2. Configuration Example

2-1. System Configuration Example

FIG. 1 is a diagram illustrating a configuration example of a point cloud data update system according to an embodiment of the present disclosure. As illustrated in FIG. 1, the point cloud data update system according to the present embodiment includes an information processing device 10 and a map server 20. The information processing device 10 and the map server 20 are communicably connected via a network 30.

The map server 20 is a server of a service that provides two-dimensional map data of a real space. The two-dimensional map data is data in which map drawing information is associated with latitude and longitude. For example, the map server 20 is assumed to be an open database provided by the Geospatial Information Authority of Japan, which is one of the national administrative agencies.

The information processing device 10 has a function of updating geographic coordinate information of point cloud data for the VPS. A specific configuration example of the information processing device 10 will be described next.

2-2. Configuration Example of Information Processing Device 10

As illustrated in FIG. 1, the information processing device 10 includes a control unit 110, a communication unit 120, an operation input unit 130, a display unit 140, and a point cloud database (DB) 150.

(Communication Unit 120)

The communication unit 120 includes a transmission unit that transmits data to an external device and a reception unit that receives data from the external device. The communication unit 120 is communicably connected to the external device or the network 30 using, for example, a wired/wireless local area network (LAN), Wi-Fi (registered trademark), Bluetooth (registered trademark), a mobile communication network (Long Term Evolution (LTE), fourth generation mobile communication system (4G), and fifth generation mobile communication system (5G)), or the like.

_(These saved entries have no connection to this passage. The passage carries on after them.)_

-- ==== Sys2Proof/Machine/Load.lean ====
section
/-! DEFINITION. The loading of tokenizers (R192 to R199), grammars (R229 to R231) and models (R245, R248 to R256, R283), their unloading, and
OP_PROFILE_SET (R104 to R106, R246). -/

namespace Sys2Proof.Machine

open Sys2Proof

/-! ### Image checks -/

/-- Numbers rise strictly. -/
def rising : List Nat → Bool
  | [] => true
  | [_] => true
  | a :: b :: r => decide (a < b) && rising (b :: r)

/-- Sections 0 to n − 1 do not meet section n (R193). -/
def secFree (i : TokImage) (n : Nat) : Bool :=
  (List.range n).all (fun k => i.secLen k == 0 || i.secLen n == 0 || decide (i.secOff k + i.secLen k ≤ i.secOff n)
    || decide (i.secOff n + i.secLen n ≤ i.secOff k))

/-- Section n lies in the image after its header, on a multiple of 64 B, clear of the sections before it (R193). Its place is judged with the
section itself, as a check that relates two sections is with the later (R199; log entry 104). -/
def secOk (i : TokImage) (len n : Nat) : Bool :=
  i.secOff n % 64 == 0 && decide (256 ≤ i.secOff n) && decide (i.secOff n + i.secLen n ≤ len) && secFree i n

/-- A code point of Unicode. -/
def isCp (c : Nat) : Bool := decide (c ≤ 0x10FFFF)

/-- The header of a tokenizer image (R193, R196). -/
def tokHdrOk (i : TokImage) : Bool :=
  i.magic == 0x314B5447 && i.version == 1 && decide (i.form ≤ 2) && decide (1 ≤ i.vocabSize) && decide (i.vocabSize ≤ 524288)
  && decide (1 ≤ i.trieNodes) && decide (i.trieNodes ≤ 8388608) && decide (1 ≤ i.maxTokenLen) && decide (i.maxTokenLen ≤ 60)
  && (if i.byteFallback then decide (i.byteBase + 255 < i.vocabSize) else decide (i.unkId < i.vocabSize))

/-- Section 0: each index entry names a leaf that is there, each entry's codes are defined (R194, R196). -/
def classesOk (i : TokImage) : Bool :=
  let leaves := (i.secLen 0 - 8704) / 512
  decide (8704 ≤ i.secLen 0) && (i.secLen 0 - 8704) % 512 == 0 && decide (1 ≤ leaves) && decide (leaves ≤ 4352)
  && i.index.all (fun e => decide (e.1 < 4352) && decide (e.2 < leaves))
  && i.leaves.all (fun e => decide (e.1 < 256 * leaves) && decide (fieldOf e.2 12 2 ≤ 2))

/-- Section 1 against section 0 (R194, R196). -/
def decompOk (i : TokImage) : Bool :=
  let d := i.decompPoints.length
  let words := (i.secLen 1 - 8 * d) / 4
  decide (d ≤ 16384) && i.decomp.map decompCp == i.decompPoints && decide (8 * d ≤ i.secLen 1) && (i.secLen 1 - 8 * d) % 4 == 0
  && decide (i.secLen 1 - 8 * d ≤ 262144) && decide (i.cpHeap.length ≤ words) && i.cpHeap.all isCp
  && i.decomp.all (fun w => decide (1 ≤ decompLen w) && decide (decompLen w ≤ 18) && decide (decompIx w + decompLen w ≤ words))

/-- Section 2 (R194, R196). -/
def compOk (i : TokImage) : Bool :=
  i.secLen 2 == 8 * i.comp.length && decide (i.comp.length ≤ 4096) && rising (i.comp.map (fun w => compFirst w * 2097152 + compSecond w))
  && i.comp.all (fun w => isCp (compFirst w) && isCp (compSecond w) && isCp (compComposite w))

/-- Section 3: no action is reserved (R194, R211). -/
def splitOk (i : TokImage) : Bool :=
  i.secLen 3 == 128 && (List.range 16).all (fun a => (List.range 16).all (fun b => decide (i.action a b ≤ 2)))

/-- Section 4: children within the trie, sorted by byte without repeats, tokens within the header's limits (R194, R196). -/
def trieOk (i : TokImage) : Bool :=
  i.secLen 4 == 8 * i.trieNodes && decide (i.trie.length ≤ i.trieNodes)
  && (List.range i.trie.length).all (fun n => let w := i.node n
      decide (nodeCount w ≤ 256) && decide (nodeBase w + nodeCount w ≤ i.trieNodes) && rising ((i.children n).map (fun c => nodeByte (i.node c)))
      && (match nodeToken w with | some x => decide (x < i.vocabSize) | none => true))
  && (i.tokensFrom i.trieNodes 0 []).all (fun e => decide (e.1.length ≤ i.maxTokenLen))

/-- Section 5 against the header and the trie (R195, R196). -/
def slotsOk (i : TokImage) : Bool :=
  let vs := i.slots.filter (fun e => slotValid e.2)
  i.secLen 5 == 8388608 && i.slots.all (fun e => decide (e.1 < 1048576))
  && vs.all (fun e => decide (slotId e.2 < i.vocabSize) && decide (1 ≤ slotLen e.2) && decide (slotLen e.2 ≤ i.maxTokenLen)
      && decide ((e.1 + 1048576 - vocabHash (slotId e.2)) % 1048576 < 32) && vs.all (fun f => f.1 == e.1 || slotId f.2 != slotId e.2))
  && (i.tokensFrom i.trieNodes 0 []).all (fun e => (i.probe e.2 32 (vocabHash e.2)).isSome)

/-- Section 6 against the trie and the hash table (R194, R196). -/
def heapOk (i : TokImage) : Bool :=
  decide (i.secLen 6 ≤ 33554432) && decide (i.heap.length ≤ i.secLen 6)
  && (i.slots.filter (fun e => slotValid e.2)).all (fun e => decide (slotHeap e.2 + slotLen e.2 ≤ i.secLen 6))
  && (i.tokensFrom i.trieNodes 0 []).all (fun e => i.lookup e.2 == some e.1)

/-- The first failing part of a tokenizer image of `len` bytes: 7 for the header, then the sections in order (R193, R194, R196, R199). -/
def tokCheck (len : Nat) (i : TokImage) : Option Nat :=
  if len < 256 ∨ !tokHdrOk i then some 7
  else
    ((List.range 7).zip [classesOk, decompOk, compOk, splitOk, trieOk, slotsOk, heapOk]).findSome? (fun e =>
      if secOk i len e.1 && e.2 i then none else some e.1)

/-- A section of a grammar image of `n` bytes lies on a multiple of 64 B after the header and within the image (R229). -/
def gramSecOk (len off n : Nat) : Bool := off % 64 == 0 && decide (64 ≤ off) && decide (off + n ≤ len)

/-- The valid slots of a grammar image. -/
def validSlots (i : GramImage) : List (Nat × Nat) := i.slots.filter (fun e => transValid e.2)

/-- The first failing part of a grammar image of `len` bytes: 7 the header, 0 states, 1 masks, 2 transitions (R229 to R231). -/
def gramCheck (len : Nat) (i : GramImage) : Option Nat :=
  if len < 64 ∨ i.magic ≠ 0x314D5247 ∨ i.version ≠ 1 ∨ i.hashExp < 10 ∨ 26 < i.hashExp ∨ i.stateCount = 0 ∨ 65536 < i.stateCount
    ∨ i.maskCount = 0 ∨ 65536 < i.maskCount ∨ i.vocabSize = 0 ∨ 524288 < i.vocabSize ∨ 2 ^ i.hashExp * 3 / 4 < i.transitions then some 7
  else if !(gramSecOk len i.stateOff (4 * i.stateCount) && (List.range i.stateCount).all (fun k => decide (i.maskIx k < i.maskCount))) then some 0
  else if !(gramSecOk len i.maskOff (i.maskCount * i.maskBytes) && (List.range i.stateCount).all (fun k =>
      i.final k == (i.maskSum (i.maskIx k) == 0) && (i.maskSum (i.maskIx k) != 0 || i.accept k))) then some 1
  else if !(gramSecOk len i.transOff (8 * 2 ^ i.hashExp) && i.slots.all (fun e => decide (e.1 < 2 ^ i.hashExp))
    && (validSlots i).all (fun e => decide (transState e.2 < i.stateCount) && decide (transToken e.2 < i.vocabSize) && decide (transNext e.2 < i.stateCount)
      && decide ((e.1 + 2 ^ i.hashExp - i.hash (transState e.2) (transToken e.2)) % 2 ^ i.hashExp < 32)
      && i.maskBit (i.maskIx (transState e.2)) (transToken e.2))
    && (List.range i.stateCount).all (fun k => ((validSlots i).filter (fun e => transState e.2 == k)).length == i.maskSum (i.maskIx k))) then some 2
  else none

/-! ### Profiles (R246) -/

/-- The MODEL fields of a profile are all zero: it has no MODEL use. -/
def noModelUse (r : Profile) : Bool :=
  r.kind == 0 && r.mPlace == 0 && r.maxBatch == 0 && r.ctxCount == 0 && r.maxTokens == 0 && r.maxRows == 0 && r.vocab == 0 && r.ctxPositions == 0

/-- The ranges of the MODEL fields (R246). -/
def modelFieldsOk (r : Profile) : Bool :=
  noModelUse r ||
  (decide (r.kind ≤ 3) && decide (r.mPlace ≤ 3) && decide (1 ≤ r.maxBatch) && decide (r.maxBatch ≤ 256) && decide (r.ctxCount ≤ 4096) &&
   (r.ctxCount == 0 || r.kind == 0) && decide (1 ≤ r.maxTokens) && decide (r.maxTokens ≤ 32768) && decide (1 ≤ r.maxRows)
   && decide (r.maxRows ≤ 65536) && decide (1 ≤ r.vocab) && decide (r.vocab ≤ 524288) &&
   (if r.ctxCount = 0 then r.ctxPositions == 0 else r.ctxPositions % 128 == 0 && decide (128 ≤ r.ctxPositions) && decide (r.ctxPositions ≤ 1048576)))

/-- A session, a model or an accepted descriptor refers to a profile (R104). -/
def profileBusy (n : Nat) (s : State) : Bool :=
  s.chans.any (fun c => c.2.dirs.any (fun e => e.2.state != .closed && e.2.profile == n)
    || c.2.models.any (fun m => m.1 == n && m.2.state != 0) || c.2.runs.any (fun r => r.a.profile == n))
  || s.loads.any (fun l => l.kind == 2 && l.slot == n)

/-- A profile reaches the master copy and every ACTIVE ATTN and MODEL channel (R104). -/
def setProfile (n : Nat) (r : Profile) (s : State) : State :=
  { s with profiles := tset n r s.profiles
           chans := s.chans.map (fun c => if c.2.state = .active ∧ (c.2.role = .attn ∨ c.2.role = .model) then
             (c.1, { c.2 with profiles := tset n r c.2.profiles }) else c) }

/-- OP_PROFILE_SET (R104, R106, R246). -/
def execOpProfileSet (d : Hdr) (profile : Nat) (rec : Profile) : State → Host.Outcome State Fault Refusal :=
  accept 0x19 d (fun _ _ s =>
    if 63 < profile ∨ !profileOk rec ∨ !modelFieldsOk rec then complete d 0x19 .paramInvalid [] [] s
    else if profileBusy profile s then complete d 0x19 .profileBusy [] [] s
    else complete d 0x19 .ok [] [] (setProfile profile rec s))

For example, the communication unit 120 according to the present embodiment can acquire two-dimensional map data from the map server 20 via the network 30.

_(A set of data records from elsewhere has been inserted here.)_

/-- The tier of an array follows place: T1 when a contiguous range is free there, else T2; or T2 only. -/
def Chan.placeArray (c : Chan) (place n : Nat) : Option Loc × Chan :=
  if place = 0 ∨ place = 2 then
    match c.takeArray 1 n with
    | (some l, c) => (some l, c)
    | (none, c) => c.takeArray 2 n
  else c.takeArray 2 n

/-- An array's runs are freed. -/
def Chan.freeArray (c : Chan) (l : Loc) (n : Nat) : Chan :=
  (List.range (ceilDiv n 524288)).foldl (fun c i => c.freeLoc ⟨l.tier, l.granule + 32 * i⟩) c

/-- The segment of an id is there, or is allocated at its first insert; none when it cannot be. -/
def Chan.needSegment (c : Chan) (h : LensHdr) (i : Nat) : Bool × Chan :=
  let sg := i / 65536
  if (tget sg c.lens.segments).isSome then (true, c)
  else
    match c.placeArray h.place (65536 * vbytes h) with
    | (none, f) => (false, c.withFails f)
    | (some a, c1) =>
      match c1.placeArray h.place (65536 * nbytes h) with
      | (none, f) => (false, c.withFails f)
      | (some b, c2) => (true, ((c2.touchUnit (unitKey 13 sg)).touchUnit (unitKey 9 0)).modLens (fun x =>
          { x with segments := tset sg (a, b) x.segments }))

/-! ### Create and destroy (R346) -/

/-- OP_LENS_CREATE (R346). -/
def execOpLensCreate (d : Hdr) (hdr : LensHdr) : State → Host.Outcome State Fault Refusal :=
  accept 0x58 d (fun _ ch s =>
    if (s.chan ch).lens.hdr.isSome then complete d 0x58 .indexState [] [] s
    else if !hdrOk hdr then complete d 0x58 .paramInvalid [] [] s
    else complete d 0x58 .ok [] [] (s.modChan ch (fun c => (c.modLens (fun _ => { hdr := some hdr })).touchUnit (unitKey 9 0))))

/-- The index is gone and its segments are free. -/
def dropIndex (c : Chan) : Chan :=
  match c.lens.hdr with
  | none => c
  | some h =>
    let segs := c.lens.segments
    let c := segs.foldl (fun (c : Chan) (e : Nat × Loc × Loc) =>
      ((c.freeArray e.2.1 (65536 * vbytes h)).freeArray e.2.2 (65536 * nbytes h)).touchUnit (unitKey 13 (e.1 + 4096))) c
    (c.touchUnit (unitKey 9 0)).modLens (fun x => { dirty := x.dirty, copied := x.copied })

/-- The arrays of stored segments are taken in their tiers (R366). -/
def takeSegments (h : LensHdr) : List (Nat × Nat × Nat) → Tbl (Loc × Loc) → Chan → Option (Tbl (Loc × Loc) × Chan)
  | [], t, c => some (t, c)
  | (sg, va, na) :: r, t, c =>
    match c.takeArray va (65536 * vbytes h) with
    | (none, _) => none
    | (some a, c) =>
      match c.takeArray na (65536 * nbytes h) with
      | (none, _) => none
      | (some b, c) => takeSegments h r (tset sg (a, b) t) c

/-- Every unit of the index, as a full generation sends it (R306, R366). -/
def allUnits (c : Chan) : List Nat :=
  match c.lens.hdr with
  | none => [unitKey 9 0]
  | some h =>
    unitKey 9 0 :: c.lens.segments.map (fun e => unitKey 13 e.1) ++
    c.lens.segments.flatMap (fun e =>
      (List.range (16 * vbytes h)).map (fun u => unitKey 10 (e.1 + u * 4096)) ++
      (List.range (16 * nbytes h)).map (fun u => unitKey 11 (e.1 + u * 4096))) ++
    (List.range (h.capacity / 16384)).map (fun u => unitKey 12 (u * 4096))

/-- An index as the buddy store's records give it, on a channel that holds none; its units are written (R366); none where there is no room. -/
def rebuildIndex (x : StoredLens) (c : Chan) : Option Chan :=
  match takeSegments x.hdr x.segments [] c with
  | none => none
  | some (t, c) =>
    let dirty := c.lens.dirty
    let c := c.modLens (fun y => { (default : Lens) with
      hdr := some x.hdr, live := x.states.countP (fun e => e.2 == 1), tombs := x.states.countP (fun e => e.2 == 2), epoch := x.epoch
      entry := x.entry, segments := t, vectors := x.vectors, nodes := x.nodes, states := x.states, nextId := y.nextId })
    some (c.modLens (fun y => { y with dirty := allUnits c ++ dirty }))

/-- A Lens descriptor of a channel is outstanding. -/
def lensBusy (ch : Nat) (s : State) : Bool :=
  s.ops.any (fun o => match o.kind with | .lensQuery c => c == ch | .lensWrite c => c == ch | _ => false)

/-- LENS_DESTROY: OP_LENS_CREATE with destroy = 1 (R346). -/
def execLensDestroy (d : Hdr) : State → Host.Outcome State Fault Refusal :=
  accept 0x58 d (fun _ ch s =>
    if (s.chan ch).lens.hdr.isNone then complete d 0x58 .indexState [] [] s
    else if lensBusy ch s then complete d 0x58 .indexBusy [] [] s
    else complete d 0x58 .ok [] [] (s.modChan ch dropIndex))

/-! ### Search (R356) -/

/-- visit of R356: the query with v considered; `truncated` ends it. -/
def visit (x : Lens) (h : LensHdr) (q : LensQuery) (v : Nat) : LensQuery :=
  if q.truncated then q
  else if 24320 ≤ q.visited.length then { q with truncated := true }
  else
    let dv := lensDist h q.vec q.qaux (x.vector v) (x.node v).aux
    let q := { q with visited := v :: q.visited, sticky := q.sticky + lensSticky h.elem q.vec (x.vector v) }
    let better : Bool := match q.res.getLast? with | some w => f32lt dv w.1 | none => true
    if decide (q.res.length < q.beam) || better then
      { q with res := insertNear (dv, v) (if q.beam ≤ q.res.length then q.res.dropLast else q.res)
               cand := insertNear (dv, v) (if q.beam ≤ q.cand.length then q.cand.dropLast else q.cand) }
    else q

/-- The next node a query expands; none when its search stops (R356). -/
def nextExpand (q : LensQuery) : Option (Nat × LensQuery) :=
  if q.truncated then none
  else
    match q.cand with
    | [] => none
    | (du, u) :: r =>
      let full := decide (q.beam ≤ q.res.length)
      let far := match q.res.getLast? with | some w => f32lt w.1 du | none => false
      if full && far then none else some (u, { q with cand := r, expanding := some u, expansions := q.expansions + 1 })

/-- A post of a node: it joins the node's entry or makes a new one (R357). -/
def postTable (u q : Nat) : List (Nat × List Nat) → List (Nat × List Nat)
  | [] => [(u, [q])]
  | e :: r => if e.1 = u then (u, e.2 ++ [q]) :: r else e :: postTable u q r

/-- The neighbours an expansion visits: those that are neither ABSENT nor INSERTING, and not visited yet. -/
def expandQuery (x : Lens) (h : LensHdr) (u : Nat) (q : LensQuery) : LensQuery :=
  ((x.node u).nbrs.map (·.1)).foldl (fun q v =>
    if q.visited.contains v || x.stateOf v == 0 || x.stateOf v == 3 then q else visit x h q v) { q with expanding := none }

/-- A result entry (R359). -/
def topkWords (fid ch : Nat) (first trunc : Bool) (r : F32 × Nat) : List Nat :=
  [r.1.toNat + (r.2 + (if first && trunc then 2 ^ 29 else 0) + 2 ^ 31) * 2 ^ 32, fid + 64 * ch]

/-- The k result entries of an ended query (R358). -/
def queryResults (fid ch : Nat) (x : Lens) (q : LensQuery) : List Nat :=
  let rs := (q.res.filter (fun r => x.stateOf r.2 == 1)).take q.k
  let ws := (List.range rs.length).flatMap (fun j => match rs[j]? with | some r => topkWords fid ch (j == 0) q.truncated r | none => [])
  let pad := List.replicate (2 * (q.k - rs.length)) 0
  if rs.isEmpty ∧ q.truncated then (2 ^ 29 * 2 ^ 32) :: pad.drop 1 else ws ++ pad

/-- An ended query of a descriptor: its results are kept, and with the last one the descriptor completes (R354). -/
def batchEnd (ch : Nat) (q : LensQuery) (s : State) : State :=
  let ws := queryResults s.fid ch (s.chan ch).lens q
  match (s.chan ch).lens.batches.find? (fun b => b.ring == q.ring && b.tag == q.tag) with
  | none => s
  | some b =>
    let b' := { b with left := b.left - 1, results := tset q.num ws b.results, truncated := b.truncated + (if q.truncated then 1 else 0)
                       expansions := b.expansions + q.expansions }
    if b'.left = 0 then
      let s := s.modChan ch (fun c => c.modLens (fun x => { x with batches := x.batches.erase b }))
      match opOf q.ring q.tag s with
      | some op => endOp op .ok [b'.truncated, b'.expansions] [(b'.outAddr, .words (b'.results.flatMap (·.2)))] s
      | none => s
    else s.modChan ch (fun c => c.modLens (fun x => { x with batches := x.batches.map (fun y => if y = b then b' else y) }))

/-! ### Write descriptors (R361 to R365) -/

def Lens.modWrite (x : Lens) (id : Nat) (f : LensWrite → LensWrite) : Lens :=
  { x with writes := x.writes.map (fun w => if w.id = id then f w else w) }

/-- A write descriptor completes: epoch rises (R361). -/
def writeEnd (ch : Nat) (w : LensWrite) (st : Status) (res : List Nat) (s : State) : State :=
  let s := s.modChan ch (fun c => (c.touchUnit (unitKey 9 0)).modLens (fun x =>
    { x with writes := x.writes.filter (fun y => y.id != w.id), epoch := wrap64 (x.epoch + 1) }))
  match opOf w.ring w.tag s with
  | some op => endOp op st res [] s
  | none => s

/-- prune of R363: `near i j` is the distance of j from i. -/
def pruneKeep (near : Nat → Nat → F32) (r : Nat) : List (F32 × Nat) → List Nat → List Nat
  | [], kept => kept
  | (dc, c) :: rest, kept =>
    if r ≤ kept.length then kept
    else if kept.any (fun s => f32lt (near s c) dc) then pruneKeep near r rest kept
    else pruneKeep near r rest (kept ++ [c])

/-- The distance between stored vectors, the first taken as the query (R363). -/
def storedDist (x : Lens) (h : LensHdr) (i j : Nat) : F32 :=
  lensDist h (x.vector i) (lensAux h (x.vector i)) (x.vector j) (x.node j).aux

def prune (x : Lens) (h : LensHdr) (p : Nat) (cands : List Nat) (r : Nat) : List Nat :=
  pruneKeep (storedDist x h) r ((cands.dedup.map (fun c => (storedDist x h p c, c))).foldl (fun l c => insertNear c l) []) []

/-- A node record with a list of neighbours, each with its aux (R352). -/
def nodeWith (x : Lens) (aux : F32) (ns : List Nat) : LensNode := ⟨aux, ns.map (fun n => (n, (x.node n).aux))⟩

/-- The lowest empty entry-point slot. -/
def freeEntrySlot (x : Lens) (h : LensHdr) : Option Nat := firstFree (x.entry.map (·.1)) 0 h.entries

/-- The insertion of R363 after its search: node record, LIVE, entry point, reverse edges. -/
def linkNode (h : LensHdr) (i : Nat) (found : List (F32 × Nat)) (c : Chan) : Chan :=
  let x := c.lens
  let ns := prune x h i ((found.map (·.2)).filter (fun v => x.stateOf v == 1)) h.degree
  let c := (c.putNode h i (nodeWith x (x.node i).aux ns)).putState i 1
  let c := match freeEntrySlot c.lens h with | some k => c.putEntry k (some i) | none => c
  ns.foldl (fun c n =>
    let nd := c.lens.node n
    let l := nd.nbrs.map (·.1)
    let l' := if l.length < h.degree then l ++ [i] else prune c.lens h n (l ++ [i]) h.degree
    c.putNode h n (nodeWith c.lens nd.aux l')) c

/-- A kernel of a write descriptor joins the BULK queue, width 8 (R361). -/
def pushWrite (ch : Nat) (w : LensWrite) (s : State) : State :=
  s.modChan ch (fun c => c.pushUnit 8 w.deadline s.now (bulkMinTiles ch s) (.lensWrite w.id))

/-- The search of a write descriptor has ended: its links are work for the tiles. -/
def insertFound (ch id : Nat) (q : LensQuery) (s : State) : State :=
  match (s.chan ch).lens.writes.find? (fun w => w.id == id) with
  | none => s
  | some w => pushWrite ch w (s.modChan ch (fun c => c.modLens (fun x => x.modWrite id (fun w => { w with stage := 2, found := q.res }))))

/-- A query goes on: it posts its next expansion, or ends (R356, R357); the blocks that set sticky since are counted (R119). -/
def advance (ch : Nat) (q : LensQuery) (s : State) : State :=
  let s := s.modChan ch (fun c => { c with arithSticky := wrap64 (c.arithSticky + q.sticky) })
  let q := { q with sticky := 0 }
  match nextExpand q with
  | some (u, q) =>
    s.modChan ch (fun c => c.modLens (fun x =>
      { x with queries := x.queries.map (fun y => if y.id = q.id then q else y), table := postTable u q.id x.table }))
  | none =>
    let s := s.modChan ch (fun c => c.modLens (fun x => { x with queries := x.queries.filter (fun y => y.id != q.id) }))
    match q.insertOf with
    | some id => insertFound ch id q s
    | none => batchEnd ch q s

/-- A query begins in its slot: it visits the valid entry points (R356). -/
def beginQuery (ch : Nat) (h : LensHdr) (q : LensQuery) (s : State) : State :=
  let x := (s.chan ch).lens
  let q := { q with id := x.nextId, sticky := auxSticky h q.vec }
  let q := (x.entry.map (·.2)).foldl (fun q e => if q.visited.contains e then q else visit x h q e) q
  advance ch q (s.modChan ch (fun c => c.modLens (fun x => { x with queries := x.queries ++ [q], nextId := x.nextId + 1 })))

/-- Query slots in use (R354, R361). -/
def slotsFree (c : Chan) : Nat := 4096 - c.lens.queries.length

/-- A write descriptor takes up its next vector, when it may: its failures end it (R362), else its search begins. -/
def startWrite (ch id : Nat) (s : State) : State :=
  let c := s.chan ch
  match c.lens.hdr, c.lens.writes.find? (fun w => w.id == id) with
  | some h, some w =>
    if w.stage ≠ 0 ∨ w.consolidate ∨ slotsFree c = 0 then s
    else
      match w.todo with
      | [] => writeEnd ch w .ok [w.inserted] s
      | (i, v) :: _ =>
        if h.capacity ≤ i ∨ badVector v then writeEnd ch w .paramInvalid [w.inserted] s
        else if c.lens.stateOf i ≠ 0 then writeEnd ch w .idExists [w.inserted] s
        else
          match c.needSegment h i with
          | (false, c) => writeEnd ch w .noSpace [w.inserted] (s.setChan ch c)
          | (true, c) =>
            let x := v.map (storeElem h.elem)
            let aux := lensAux h x
            let c := ((c.putState i 3).putVector h i x).putNode h i ⟨aux, []⟩
            let c := c.modLens (fun y => y.modWrite id (fun w => { w with stage := 1 }))
            beginQuery ch h { (default : LensQuery) with vec := x, qaux := aux, k := h.buildBeam, beam := h.buildBeam, deadline := w.deadline
                                                         insertOf := some id } (s.setChan ch c)
  | _, _ => s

(Operation Input Unit 130 and Display Unit 140)

The operation input unit 130 receives an operation input by the user and outputs input information to the control unit 110. Furthermore, the display unit 140 displays various operation screens. The display unit 140 may be a display panel such as a liquid crystal display (LCD) or an organic electro luminescence (EL) display. The operation input unit 130 and the display unit 140 may be provided integrally. For example, the operation input unit 130 may be a touch sensor stacked on the display unit 140 (for example, a panel display).

(Point Cloud DB 150)

The point cloud DB 150 stores a set of key frames (also referred to as point cloud data) including a feature point data group extracted from a captured image obtained by capturing a real space, geographic coordinate information of an imaging point, and virtual space position information. The virtual space position information is position information in the virtual space constructed by the point cloud data. The virtual space can also be said to be a three-dimensional map space that is a digital twin of the real space. Furthermore, the point cloud data according to the present embodiment is point cloud data used for the VPS that estimates the position of the imaging point from the captured image, and the virtual space position information corresponds to Pose (position and attitude in units of meters) of the VPS coordinate system. Pose may be, for example, position information indicating a position in an area of about 10 m to 100 m square with a certain geographical location as an origin. Furthermore, the geographic coordinate information of the imaging point is, for example, Geo Pose (latitude, longitude, an elevation, an azimuth angle, and an elevation angle). In the initial state, for example, information acquired by the GPS at the time of image capturing is registered in Geo Pose. An example of a data configuration of the key frame stored in the point cloud DB 150 is illustrated in the following Table 1.

TABLE 1

Key frame

	ID	. . .
	Geo Pose	Latitude, longitude, elevation,
		azimuth angle, and elevation angle
	Pose	Position and attitude in units of
		meters
	Feature point data 1	X, Y, and Z in screen coordinates
		Color information or the like
		around feature point
	.
	.
	.
	Feature point data N

As described above, in the point cloud DB 150, the geographic coordinate information (Geo Pose) that is the position information of the real space, and the virtual space position information (Pose) are associated with each other. By using the point cloud DB 150, at the time of providing augmented reality, position and attitude information (latitude, longitude, an elevation, an azimuth angle, and an elevation angle) of the display device is estimated from feature point data extracted from a captured image obtained by imaging the periphery by a camera provided in the display device. That is, position measurement using the VPS technique is performed. As a result, the position and attitude information of the virtual camera in the virtual space corresponding to the real space is also acquired, and the display position and the display attitude of the virtual object that can be superimposed and displayed on the object in the real space, disposed in the virtual space to be the digital twin in the real space, can be appropriately acquired.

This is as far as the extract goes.